WHAT THIS TASK INVOLVES: Look below for the line holding "def vtSlot (c" and the line holding "let o := engOp s .recv t (X s a) 0 0 [e]". Repeat those two and everything between, exactly.

------------------------------

-- ==== Sys2Proof/Machine/Vtime.lean ====
section
/-! DEFINITION. Virtual time: the VTIM forms, waymarks, event resources and rollback (13 R294 to R309, R318 to R324). -/

namespace Sys2Proof.Machine

open Sys2Proof

/-! ## Slot meanings (R318 to R324) -/

/-- Every VTIM form: ILLOP in a plain partition (R318). -/
def vtSlot (c : Ctl) (s : State) (f : State → State) : Out := engSlot c s (fun s => if isOpt s.tile then f s else illop s)

/-- The entry that an ERECV takes (R319). -/
def erecvEntry (t : Tile) (xa : W64) : Option HamEntry :=
  lowestAccepted t (rankLow xa) (tagOf xa) (BitVec.ofNat 32 (bitsOf (cwGet t 0x021) 0 32)) (BitVec.ofNat 16 (bitsOf (cwGet t 0x020) 0 16))

/-- ERECV and ERECV.NS at issue; the stalls of R319 are made before (R319, R320). -/
def erecvSlot (ns : Bool) (t a : Reg) (l : BitVec 3) (s : State) : State :=
  let e := LT s l.toNat
  let m := erecvEntry s.tile (X s a)
  let lvt := match m with
    | some x => BitVec.ofNat 64 (hdrRvt x.hdr)
    | none => cwGet s.tile 0x030
  let o := engOp s .recv t (X s a) 0 0 [e]
  let s1 := updIss (checkLt s l.toNat true) (fun i => { i with event := some (lvt, m, ns) })
  addOp (if m.isSome then addSpan s1 e true else s1) o

/-- ERECV (R319). -/
def execErecv (c : Ctl) (t a : Reg) (l : BitVec 3) (s : State) : Out := vtSlot c s (erecvSlot false t a l)
/-- ERECV.NS (R320). -/
def execErecvNs (c : Ctl) (t a : Reg) (l : BitVec 3) (s : State) : Out := vtSlot c s (erecvSlot true t a l)

/-- DEFER.H (R322). -/
def execDeferH (c : Ctl) (t a b : Reg) (s : State) : Out := vtSlot c s (fun s => addOp s (engOp s .deferH t (X s a) (X s b) 0 []))
/-- DEFER.T (R322). -/
def execDeferT (c : Ctl) (t a : Reg) (s : State) : Out := vtSlot c s (fun s => addOp s (engOp s .deferT t (X s a) 0 0 []))

/-- The pseudo-key of a local event (R321). -/
def localKey (t : Tile) (v : W64) : List Nat := [v.toNat, rankOf t, (cwGet t 0x030).toNat, t.vt.six]

/-- VTADV (R321). -/
def execVtadv (c : Ctl) (a : Reg) (s : State) : Out :=
  vtSlot c s (fun s =>
    let v := X s a
    let behind := match s.tile.vt.key with
      | some k => !keyLt k (localKey s.tile v)
      | none => false
    let s1 := if decide (v = BitVec.allOnes 64) || behind then addCause s 0x10 v else s
    updIss s1 (fun i => { i with event := some (v, none, false) }))

/-- SAVEM (R323). -/
def execSavem (c : Ctl) (d a : Reg) (s : State) : Out :=
  vtSlot c s (fun s => updIss (addX s 2 d (cwGet s.tile 0x008)) (fun i => { i with vsave := some (X s a &&& 0x1FFFFFFFF) }))

/-- GVTW (R324). -/
def execGvtw (c : Ctl) (t a : Reg) (s : State) : Out := vtSlot c s (fun s => addOp s (engOp s .gvtw t (X s a) 0 0 []))

/-- GVTW in the engine (R324). -/
def runGvtw (o : EngOp) (s : State) : State :=
  if min o.a.toNat o.lvt.toNat ≤ (cwGet s.tile 0x031).toNat then finish s o.uid o.tok (compOk 0)
  else updEng s (fun e => { e with waits := e.waits ++ [o] })

/-! ## Event resources (R302, R303) -/

/-- Entries of the send log and of the commit queue, a half of the LOGS region each (R302), and those free. -/
def logCap (t : Tile) : Nat := regionSize t 0x016 / 64
def commitCap (t : Tile) : Nat := regionSize t 0x016 / 512
def logFree (t : Tile) : Nat := logCap t - t.vt.log.length
def commitFree (t : Tile) : Nat := commitCap t - t.vt.commits.length

def notedOf (t : Tile) (region : Nat) : Nat := match t.vt.noted.find? (fun p => p.1 = region) with
  | some p => p.2 + 1
  | none => 0

/-- Records of the frame that the next waymark takes (R301). -/
def nextFrame (t : Tile) : Nat :=
  let v := cwGet t 0x008
  7 + (if v.getLsbD 32 then 1 else 0) + 4 * (upto 32).countP (fun i => v.getLsbD i)

/-- Stall condition 4 of R319 holds: an event may not be opened yet. -/
def eventShort (t : Tile) : Bool :=
  decide (trailFree t < nextFrame t + notedOf t 0) || decide (logFree t < notedOf t 1) || decide (commitFree t < notedOf t 2)

/-- The message is beyond the window of R314. -/
def beyondWindow (t : Tile) (h : BitVec 512) : Bool :=
  decide ((cwGet t 0x031).toNat + (cwGet t 0x032).toNat < hdrRvt h) && decide (cwGet t 0x032 ≠ BitVec.allOnes 64)

/-- The no-waymark form of ERECV.NS applies (R320). -/
def joinsSegment (t : Tile) (ns : Bool) : Bool := ns && !t.vt.segs.isEmpty

/-! ## Waymarks (R299, R300) -/

/-- The words of a frame that hold task state (R300, R306); SIGACC follows the eight. -/
def markWords : List Nat := [0x000, 0x001, 0x002, 0x020, 0x021, 0x008, 0x070, 0x071, 0x111]

/-- The bytes of a waymark's frame (R300); positions are counted as log 82 says. -/
def waymarkBytes (t : Tile) (m : Waymark) : List Byte :=
  let th := m.th
  let key : List Byte := match m.key with
    | some [rvt, src, svt, six] => leBytes rvt 8 ++ leBytes src 4 ++ leBytes six 4 ++ leBytes svt 8
    | _ => List.replicate 24 0xFF
  let v := cellGet th.cw 0x008
  ((upto 32).map (fun r => leBytes (if r = 0 ∨ isPend th r then 0 else (cellGet th.x r).toNat) 8)).flatten
    ++ leBytes (pGroup th 0).toNat 8 ++ leBytes (pGroup th 1).toNat 8
    ++ (markWords.map (fun n => leBytes (if n = 0x000 then statusOf th else cellGet th.cw n).toNat 8)).flatten
    ++ leBytes m.lvt.toNat 8 ++ key ++ leBytes (m.pc.toNat + m.six * 2 ^ 32) 8
    ++ leBytes m.sendPos 4 ++ leBytes m.commitPos 4 ++ leBytes (t.eng.hamper.countP (fun x => x.consumed.isSome)) 4 ++ leBytes (th.pend.toNat / 2 * 2) 4
    ++ List.replicate 48 0
    ++ (if v.getLsbD 32 then ((upto 7).map (fun i => leBytes (cellGet th.m (i + 1)).toNat 8)).flatten ++ leBytes 0 8 else [])
    ++ (((upto 32).filter (fun r => v.getLsbD r)).map (fun r => leBytes (cellGet th.v r).toNat 256)).flatten

/-- The frame's chunks of 64 bytes join the trail: the first of kind 2, the further ones of kind 3 (R300, R301). -/
def writeFrame (t : Tile) (seg : Nat) (m : Waymark) : Tile :=
  let bs := waymarkBytes t m
  let used := trailUsed t
  (upto (frameRecords m)).foldl (fun t k => trailRecord t (used + k) (64 * k) (if k = 0 then 2 else 3) seg ((bs.drop (64 * k)).take 64)) t

/-- Places a waymark before the effects of the bundle at `pc`. -/
def placeWaymark (t : Tile) (pc : LAddr) : Tile :=
  let v := t.vt
  let m : Waymark := { th := t.th, lvt := cwGet t 0x030, key := v.key, six := v.six, pc := pc, sendPos := v.log.length,
                       commitPos := v.commits.length }
  let t := writeFrame t v.nextSeg m
  let g : Segment := { no := v.nextSeg, mark := m, lines := [], bad := [], keys := [], freed := 0 }
  cwPut { t with vt := { v with segs := g :: v.segs, nextSeg := v.nextSeg + 1, noted := [] } } 0x035 (cwGet t 0x030)

/-- An event opens: LVT, SENDIX and the current key (R294, R295, R319, R321). -/
def enterEvent (t : Tile) (lvt : W64) (key : List Nat) : Tile :=
  let segs := match t.vt.segs with
    | g :: r => { g with keys := g.keys ++ [key] } :: r
    | [] => []
  cwPut { t with vt := { t.vt with segs := segs, key := some key, six := 0 } } 0x030 lvt

/-- The message of an ERECV is consumed and lands as the receive of the operation (R319, R302). -/
def consumeEvent (s : State) (o : EngOp) (m : HamEntry) : State :=
  let (id, s) := freshId s
  let seg := curSeg s.tile
  let s := setHamper (bkpmHit s m.hdr) m.seq (fun y => { y with consumed := some seg })
  let p : Posted := { id := id, uid := o.uid, tok := o.tok, rank := rankLow o.a, tag := tagOf o.a, mask := o.mask, grp := o.grp, lt := o.lts.headD 0,
                      rng := o.rng, st := .landing m, req := none, since := s.cyc, ev := true, seg := seg }
  updEng s (fun e => { e with posted := e.posted ++ [p] })
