/-! ## Resuming from a bench (R280, R343, R112) -/

/-- A stored page that can be read: KIND, origin, bytes, and the place of the next header. None where the block does not decode to 16,384
bytes or the CRC differs (R342). -/
def storedPage (m : Memory) (a : Nat) : Option (Nat × Nat × List Byte × Nat) :=
  let form := readLe m a 2
  let n := readLe m (a + 4) 4
  let body := readBytes m (a + 32) n
  let page := if 16384 < n then none else if form = 0 then some body else if form = 1 then unlz4 (n + 1) body [] else none
  match page with
  | some p =>
    if p.length = 16384 ∧ crc32 p = BitVec.ofNat 32 (readLe m (a + 16) 4) then some (readLe m (a + 2) 1, readLe m (a + 8) 8, p, (32 + n + 63) / 64 * 64)
    else none
  | none => none

/-- The pages of a bench in the store, `n` of them from an offset on; none where one cannot be read. -/
def storedPages (m : Memory) (base : Nat) : Nat → Nat → Option (List (Nat × Nat × List Byte))
  | 0, _ => some []
  | n + 1, off => match storedPage m (base + off) with
    | some (k, o, p, len) => (storedPages m base n (off + len)).map (fun r => (k, o, p) :: r)
    | none => none

/-- The pages of a bench that haul has taken: those in the store, and those that haul engines hold (R341, R343). -/
def takenPages (s : State) (b : Bench) : Option (List (Nat × Nat × List Byte)) :=
  let inEngine := (s.mgr.haul.filter (fun g => g.id = b.id && s.partns.any (fun p => p.pid = g.pid && p.benches.contains b))).map (fun g => (g.kind, g.origin, g.page))
  if b.first = 0 then some inEngine
  else (storedPages s.cap (cellGet s.mgr.w2 0).toNat b.stored b.first).map (fun ps => ps ++ inEngine)

/-- The quarry pages of a bench: stored, frozen, or shared and so live (R329, R341); a stored page goes to the home that its QVA had at haul. -/
def benchPages (s : State) (b : Bench) (taken : List (Nat × Nat × List Byte)) : List (Nat × Nat × List Byte) × State :=
  let (live, s) := b.shared.foldl (fun (a : List (Nat × Nat × List Byte) × State) g =>
    let (bytes, s) := pageRead a.2 g.1 g.2
    (a.1 ++ [(g.1, g.2, bytes)], s)) ([], s)
  ((taken.filter (fun g => g.1 = 0)).filterMap (fun g => (b.store.find? (fun x => x.2.2 = g.2.1)).map (fun x => (x.1, x.2.1, g.2.2)))
    ++ b.frozen.map (fun f => (f.1, f.2.1, f.2.2.2)) ++ live, s)

/-- Packets of a channel record from its bytes, `n` of them: a header, and the bytes that it announces, none for a request-to-send. -/
def channelOf : Nat → List Byte → List Packet
  | 0, _ => []
  | n + 1, bs =>
    let h := BitVec.ofNat 512 (leNat (bs.take 64))
    let len := if hdrKind h = 1 then 0 else hdrLen h
    ⟨h, (bs.drop 64).take len⟩ :: channelOf n (bs.drop (64 + len))

/-- An image with the pages that haul has taken of it in place of its own: SRAM pages, and pages of the channel record (R342, R343). The state
record is the model's own: only restore uses its layout (R337, log 33). -/
def imageOf (rank : Nat) (taken : List (Nat × Nat × List Byte)) (c : Capture) : Capture :=
  let mine (k : Nat) : List (Nat × List Byte) :=
    (taken.filter (fun g => g.1 = k && decide (g.2.1 % 2 ^ 32 = rank))).map (fun g => (g.2.1 / 2 ^ 32 % 2 ^ 16 * 16384, g.2.2))
  let bs := channelBytes c
  let ch := (mine 3).foldl (fun bs p => bs.take p.1 ++ p.2 ++ bs.drop (p.1 + 16384)) bs
  { c with img := (mine 1).foldl (fun m p => blit m p.1 p.2) c.img, channel := if mine 3 = [] then c.channel else channelOf c.channel.length ch }
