/-- VRINT (R151). -/
def execVrint (c : Ctl) (d a : Reg) (m : BitVec 3) (s : State) : Out :=
  vFmt false 0 [0, 11, 1, 2] c s (fun code s =>
    let f := fmtOf code
    roundV s 4 d f.width m (fun mode e => rintBits f mode (elemOf (V s a) f.width e)))

/-! ## Moves and selects: VEC6 (R152) -/

/-- VMOV (R152). -/
def execVmov (c : Ctl) (d a : Reg) (m : BitVec 3) (s : State) : Out :=
  vFmt false 12 (wideFmts ++ [5]) c s (fun code s => mapV s 2 d (codeWidth code) m (fun e => elemOf (V s a) (codeWidth code) e))

/-- VSEL: every element is written (R152). -/
def execVsel (c : Ctl) (d a b : Reg) (m : BitVec 3) (s : State) : Out :=
  vFmt false 12 (wideFmts ++ [5]) c s (fun code s =>
    let w := codeWidth code
    addV s 2 d w ((upto (2048 / w)).map (fun e => (e, if (M s m).getLsbD (w * e / 32) then elemOf (V s a) w e else elemOf (V s b) w e))))

/-- VABS and VNEG: the sign bit of a float, the value of an integer (R152). -/
def vecSign (g : Nat → Nat → Nat) (h : Int → Int) (c : Ctl) (d a : Reg) (mk : BitVec 3) (s : State) : Out :=
  vFmt false 0 [0, 11, 1, 2, 12, 13, 9] c s (fun code s =>
    let w := codeWidth code
    mapV s 2 d w mk (fun e => match codeInt code with
      | some (_, sg) => intBits w (h (intVal w sg (elemOf (V s a) w e)))
      | none => g w (elemOf (V s a) w e)))

/-- VABS (R152). -/
def execVabs (c : Ctl) (d a : Reg) (m : BitVec 3) (s : State) : Out :=
  vecSign (fun w x => x % 2 ^ (w - 1)) (fun i => if i < 0 then -i else i) c d a m s
/-- VNEG (R152). -/
def execVneg (c : Ctl) (d a : Reg) (m : BitVec 3) (s : State) : Out :=
  vecSign (fun w x => x ^^^ 2 ^ (w - 1)) (fun i => -i) c d a m s

/-- VCPYS (R152). -/
def execVcpys (c : Ctl) (d a b : Reg) (m : BitVec 3) (s : State) : Out :=
  vFmt false 0 [0, 11, 1, 2] c s (fun code s =>
    let w := codeWidth code
    mapV s 2 d w m (fun e => elemOf (V s a) w e % 2 ^ (w - 1) + elemOf (V s b) w e / 2 ^ (w - 1) * 2 ^ (w - 1)))

/-! ## Reductions and scans: VEC7 (R153 to R155) -/

/-- One level of the pairwise tree. -/
def pairUp (node : Nat → Nat → Nat) : List Nat → List Nat
  | x :: y :: r => node x y :: pairUp node r
  | l => l

/-- The pairwise tree over a power of two of elements (R154). -/
def treeFold (node : Nat → Nat → Nat) : Nat → List Nat → List Nat
  | 0, l => l
  | k + 1, l => treeFold node k (pairUp node l)

/-- Element values with the identity for disabled elements. -/
def withIdentity (s : State) (a : Reg) (w : Nat) (mk : BitVec 3) (ident : Nat) : List Nat :=
  (upto (2048 / w)).map (fun e => if (M s mk).getLsbD (w * e / 32) then elemOf (V s a) w e else ident)

/-- A node of a float sum: one rounding, SR taken as RNE (R154). -/
def sumNode (s : State) (f : FloatFmt) (x y : Nat) : Nat := roundTo f (rneMode s) false (numAdd (isRdn s) (floatVal f x) (floatVal f y))

/-- A float reduction: element 0 and zero everywhere else (R154). -/
def vecReduceF (ident : FloatFmt → Nat) (node : State → FloatFmt → Nat → Nat → Nat) (c : Ctl) (d a : Reg) (mk : BitVec 3)
    (s : State) : Out :=
  vFmt false 0 [0, 11, 1, 2] c s (fun code s =>
    let f := fmtOf code
    let r := (treeFold (node s f) 11 (withIdentity s a f.width mk (ident f))).headD 0
    addFlight s 8 true (.v d (BitVec.allOnes 2048) (BitVec.ofNat 2048 r)))

def negZero (f : FloatFmt) : Nat := 2 ^ (f.width - 1)

/-- VFRSUM (R154). -/
def execVfrsum (c : Ctl) (d a : Reg) (m : BitVec 3) (s : State) : Out := vecReduceF negZero sumNode c d a m s
/-- VFRMAX (R154). -/
def execVfrmax (c : Ctl) (d a : Reg) (m : BitVec 3) (s : State) : Out :=
  vecReduceF (fun f => negZero f + f.inf.getD 0) (fun _ f => minMaxBits f true) c d a m s
/-- VFRMIN (R154). -/
def execVfrmin (c : Ctl) (d a : Reg) (m : BitVec 3) (s : State) : Out :=
  vecReduceF (fun f => f.inf.getD 0) (fun _ f => minMaxBits f false) c d a m s

/-- Inclusive prefixes in element order (R155). -/
def scanList (node : Nat → Nat → Nat) : Option Nat → List Nat → List Nat
  | _, [] => []
  | none, x :: r => x :: scanList node (some x) r
  | some p, x :: r => let y := node p x; y :: scanList node (some y) r

/-- The scan's results at the enabled elements (R155). -/
def addScan (s : State) (d : Reg) (w : Nat) (mk : BitVec 3) (l : List Nat) : State :=
  addV s 8 d w ((l.zipIdx.map (fun p => (p.2, p.1))).filter (fun p => (M s mk).getLsbD (w * p.1 / 32)))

------------------------------

YOUR SOLUTION:
def vtSlot (c : Ctl) (s : State) (f : State → State) : Out := engSlot c s (fun s => if isOpt s.tile then f s else illop s)

/-- The entry that an ERECV takes (R319). -/
def erecvEntry (t : Tile) (xa : W64) : Option HamEntry :=
  lowestAccepted t (rankLow xa) (tagOf xa) (BitVec.ofNat 32 (bitsOf (cwGet t 0x021) 0 32)) (BitVec.ofNat 16 (bitsOf (cwGet t 0x020) 0 16))

/-- ERECV and ERECV.NS at issue; the stalls of R319 are made before (R319, R320). -/
def erecvSlot (ns : Bool) (t a : Reg) (l : BitVec 3) (s : State) : State :=
  let e := LT s l.toNat
  let m := erecvEntry s.tile (X s a)
  let lvt := match m with
    | some x => BitVec.ofNat 64 (hdrRvt x.hdr)
    | none => cwGet s.tile 0x030
  let o := engOp s .recv t (X s a) 0 0 [e]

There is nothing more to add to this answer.